Four ways reverse mortgage can help you with your retirement
The old notion that reverse mortgage should be the last resort when you need money seems no longer true today. Below are four ways reverse mortgages can improve your retirement income plan.
Coordinate your expenses with your portfolio
When you are retiring, one of the biggest risks is enduring a period of negative stock market returns in the early years of retirement while making withdrawals from the investment portfolios. When you are retiring, you can be forced to sell investments at inopportune times since you need to use the portfolio to fund living expenses.
Bridge income for delaying Social Security benefits
Delay claiming Social Security benefits for as long as possible up to the age of 70 is what many financial planners recommend. If one claims the Social Security benefits as early as age 62, it will leave them a potential eight-year window without having a stable source of non-portfolio income. Setting up a reverse mortgage to save for retirement with a term payout that lasts eight years is an idea one can consider in this particular scenario. It can act as a bridge income to replace all or a portion of the income Social Security would have provided.
Contingency fund for the unexpected expenditure
You may run into unexpected expenses in your retirement. Your health may take a turn for the worse or a dear family member might need financial support or a sickness or an injury might require long-term care, there are endless possibilities. The reverse mortgage is here to save for retirement and these situations. Having access to reverse mortgage line of credit could make a tremendous difference in such instances. A reverse mortgage is typically more suited to pay for in-home care than nursing home care in regards to long-term care costs. This can happen because if you are in a nursing home for more than a year, you might not be allowed to keep a reverse mortgage open.

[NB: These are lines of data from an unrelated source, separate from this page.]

-- ==== Sys2Proof/Syntax.lean ====
section
/-! DEFINITION. The instructions and the device's steps, one constructor per row of spec/opcode_table.json.
Rows the table gives bits are Limvos instructions (05 R78 to R86); the other rows are steps of the
device that no word encodes (95): their operands name the page, engine, queue or function they act on.
The steps of the device stand first, the encoded instructions after them.
Register fields are their numbers, immediates the field's bits; an optional mask is ME and MS (R79). -/
namespace Sys2Proof

/-- A scalar register g0 to g31. -/
abbrev GReg := Fin 32
/-- A vector register v0 to v31. -/
abbrev VReg := Fin 32
/-- A mask register m0 to m7. -/
abbrev MReg := Fin 8
/-- A scale register k0 to k7. -/
abbrev KReg := Fin 8
/-- An accumulator tile a0 to a3. -/
abbrev AReg := Fin 4
/-- A loop counter c0 to c3. -/
abbrev CReg := Fin 4
/-- A five-bit field taken as an immediate: a scope, a status index, a trap code, a gear, a slot. -/
abbrev Fld5 := Fin 32
abbrev Imm5 := BitVec 5
abbrev Sh6 := BitVec 6
abbrev Imm13 := BitVec 13
abbrev Imm18 := BitVec 18
/-- VT[11:0] of a `setvl` or `setvlg` type; bit 12 is the mnemonic. -/
abbrev VType := BitVec 12
/-- A hart: device tile index times 8 plus slot (R14, R44). -/
abbrev HartId := Fin 4096
abbrev TileId := Fin 512
abbrev ClusterId := Fin 64
/-- Copy engine e of tile t is t times 4 plus e (R44). -/
abbrev EngineId := Fin 2048
/-- Tangent slot k of tile t is t times 4 plus k (R44). -/
abbrev TSlotId := Fin 2048
abbrev RayId := Fin 8
abbrev QueueId := Fin 65536
abbrev KernelId := Fin 4096
/-- FUNC 0 and the virtual functions 1 to 16 (R328). -/
abbrev FuncId := Fin 17
abbrev PortId := Fin 24

/-- Who makes an access (R51, R318, R324, R333). -/
inductive Agent
  | hart (h : HartId)
  | root
  | func (f : FuncId)
  | host (f : FuncId)
  | peer (n : Fin 64)
  deriving DecidableEq, Repr

/-- The register classes of a soft error (R21 ECLASS). -/
inductive RegClass | vector | mask | scale | accumulator
  deriving DecidableEq, Repr

/-- Scalar atomic operations (R102). -/
inductive AtomOp | swap | add | and | or | xor | max | min | maxu | minu | cas
  deriving DecidableEq, Repr

/-- What arrives over Flaod (R325). The width of a load or store is `2 ^ lg` bytes; of an atomic 4 or 8. -/
inductive PeerOp
  | load (lg : Fin 4)
  | store (lg : Fin 4) (v : Word)
  | atomic (op : AtomOp) (wide : Bool) (x expect : Word)
  | fadd (wide : Bool) (x : Word) (mode : BitVec 3)
  | fres
  | resolve (ok : Bool)
  | fpoll
  | bara
  | barx (n : Word)
  | barw
  deriving DecidableEq, Repr

/-- What a host request carries to a register that it changes: a value, or an AtomicOp of the completer, at 64 bits or at the low
32 (R316). -/
inductive HostPut
  | write (v : Word)
  | fetchAdd (wide : Bool) (x : Word)
  | swap (wide : Bool) (x : Word)
  | cas (wide : Bool) (expect x : Word)
  deriving DecidableEq, Repr
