/-- Part of an instruction: for a threaded VP its element, else the group at VSI, or with `all` the rest.  True
when it has completed. -/
def stepOp (e : Env) (op : VOp) (all : Bool) : M Bool := do
  let e ← beginOp e op
  let s ← get
  let vsi := if op.noVsi then 0 else (s.hart e.h).c.vsi
  let n := groupSize e op
  let split := match op.kind with
    | .elem _ | .mem _ _ _ _ => !(all || op.noVsi || noSplit e op)
    | _ => false
  let hi := if split then min e.vl ((vsi / n + 1) * n) else e.vl
  let vl ← runPart e op vsi vsi hi 0
  if split && hi < e.vl then
    modify fun s => match e.thread with
      | .vp _ => s
      | _ => s.setSt e.h 2 (BitVec.ofNat 64 hi)
    return match e.thread with | .vp _ => true | _ => false
  endOp { e with vl := vl } op
  return true

end Sys2Proof.Machine
end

Funding to pay taxes for Roth IRA conversions
Reverse mortgages can help the ones who are retiring to roll over their traditional IRAs or 401(k)s to Roth IRAs. To create a tax-free income source for the future, in this process you pay the taxes upfront. 70 and a half is the age when IRS required minimum distribution begin. Roth IRA can also help the people who have retired but are not 70 and a half years old yet. By taking systematic distributions from the traditional IRA, paying the taxes and then converting the proceeds into a Roth IRA. You can then spread out the tax consequences and possibly save significant taxes in the long run.